Similarly, and I accept this is an unusual and not entirely fair comparison, England Men’s Cricket Captain, Ben Stokes, is a sportsman born blessed not by luck but narrative. An insanely gifted all-rounder he derailed his career, banned for drunkenly brawling outside a nightclub whilst defending two gay men from the homophobic abuse of Afghan war veteran. Having clawed his way back to sporting glory with an impossible, match winning, hundred in the 2019 Ashes, he is now paired with coach Brendon “Baz” McCullum and together they have formulated “Bazball”, a wildly aggressive approach to a once thoughtful sport. Much discussed in terms of masculinity, team spirit and depression, for me the crucial element is its determination to make the game compelling and uncertain, to make it entertaining, to fill it with narrative. The first test of this summer’s Ashes was masterful sporting storytelling. Stokes’ decisions were bold, brave and ultimately led to defeat, his decision to declare in the first innings his own aborted march on Moscow.
Admitting that sport is entertainment not warfare or work, is dangerous. That thrills ending in defeat are more fun than boredom crowned with victory, lets in the devil that whispers how none of it really matters at all. But for main characters nothing can really matter as everything has to be risked.

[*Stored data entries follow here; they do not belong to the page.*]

/-- A position fault of the block (06 R99, R100). `seen` tells one that came from an address field. The RECALIBRATE of
R100 is made in the same step (log entry 35); an LRST that arrives together with the report (08 R148) is the LRST
command's own step, execLrst. -/
def positionFault (seen : Bool) (op : Op) (s : State) : State :=
  let s1 := codecStop s
  let s2 := if seen then positionFaultReport s1 else s1
  if op.faultCount = 0 then
    (takeRecal s2).setOp { op with faultCount := 1, stage := .positionSpeed, posOpen := true }
  else endWith op .seekFault s2

/-- The interrupted part of the pass is repeated after the relock (06 R107, R111; log entry 33). -/
def resumePass (op : Op) (s : State) : State :=
  let op1 := { op with awaitingRelock := false }
  match op.purpose with
  | .trackWrite => giveTrackWrite op1 s
  | .read | .discard | .write | .compare | .formatVerify _ => startAccess op1 s

/-! ## Reports -/

/-- A refusal or a tear of the gate (06 R104, R107, R108, R111). -/
def gateStopped (cause : GateCause) (op : Op) (s : State) : State :=
  match cause with
  | .lock => suspendPass op s
  | .wprot | .writeLock => endWith op .writeProtected s
  | .position => positionFault false op s
  | .overrun => trackOverran op s

/-- The operation acts on the reports of the codec, the positioner and the spindle: there is one, not in DRAIN (06
R118). -/
def Engine.working (e : Engine) : Option Op :=
  match e.op with
  | some op => if op.stage = .drain then none else some op
  | none => none

/-- A report of the codec. -/
def codecReport (r : CodecReport) (s : State) : State :=
  match s.engine.working with
  | none => s
  | some op =>
    match r with
    | .read .good => passGood op s
    | .read .miscompare | .read .crcMismatch | .read .decodeFault => passFailed .other op s
    | .written => sectorWritten op s
    | .trackDone => trackWritten op s
    | .refused c | .torn c => gateStopped c op s
    | .abandoned => suspendPass op s

/-- A report of the positioner (06 R94, R99, R100, R115). -/
def positionReport (r : PosReport) (s : State) : State :=
  match s.engine.working with
  | none => s
  | some op =>
    match r with
    | .settled c =>
      if op.stage = .positionSpeed ∧ op.posOpen = true ∧ c = op.target.cylinder then
        closeIfReady { op with posOpen := false } s
      else s
    | .seekFault | .refused =>
      if op.stage = .positionSpeed ∧ op.posOpen = true then positionFault false op s else s
    | .recalDone =>
      if op.stage = .recalibrate then endWith op .ok s
      else if op.stage = .positionSpeed ∧ op.posOpen = true then reopenPosition op s else s
    | .recalFailed =>
      if op.stage = .recalibrate ∨ (op.stage = .positionSpeed ∧ op.posOpen = true) then endWith op .seekFault s
      else s

/-- A report acted on where there is one. -/
def positionReport? (r : Option PosReport) (s : State) : State :=
  match r with
  | some x => positionReport x s
  | none => s

/-- A SPIN UP or the SPEED stage or a suspended pass waits for the spindle (06 R95, R107, R113). -/
def Op.awaitsSpeed (op : Op) : Bool :=
  match op.req with
  | .spin mode => op.stage == .spinWait && mode == 1
  | .read .. | .write .. | .verify .. | .format .. | .reassign _ | .recal =>
    (op.stage == .positionSpeed && op.speedOpen) || op.awaitingRelock

/-- The spindle reports LOCKED at its target (06 R95, R107, R113). -/
def lockedReport (s : State) : State :=
  match s.engine.working with
  | none => s
  | some op =>
    if op.awaitsSpeed = true ∧ s.spindle.rpm = op.target.rpm then
      match op.stage with
      | .spinWait => endWith op .ok s
      | .positionSpeed => closeIfReady { op with speedOpen := false } s
      | .hunt | .transfer | .verify | .trackWrite => resumePass op s
      | .translate | .recalibrate | .drain => s
    else s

Arrogance places you and your desires above all else, story demands action.
It’s possible Stokes will yet emerge from the summer vindicated and triumphant, it’s also not certain Yevgeny Prigozhin will be poisoned by Russian secret forces, or that Donald Trump will watch Biden’s inauguration from prison. What makes their lives great stories is not that they are winners, or losers, it’s that they are comfortable existing in chaos. You don’t want to be the main character unless you too can relish the day-to-day business of being compellingly but constantly in trouble.
If you enjoyed this you might like this piece about the relationship between sport and storytelling, or this about the role of pain in narrative and of course fans of Trump the incoherent philosopher of the age will enjoy this about the power of post-truth.
I urge fans of irony to watch the embedded live performance of “You’re So Vain” for the joy of the instrumental break where a lone percussionist strides across the stage playing a cowbell with the insouciance of a man convinced that the song is, if not about him, then at least entirely dependent upon his cowbell to work musically. I also have to admit that I’ve never heard this song the same way since I realised it was possible to replace the chorus with “You’re Ben Blaine, you probably think this song is about you…”
I doubt that “The Accidental Death of Anarchist” at the Haymarket theatre needs my support to shift tickets but do yourself a favour and go see it if you possibly can. Funny, furious, silly and powerful I hope it also sees Daniel Rigby end the year with all the awards for this masterclass of comic power.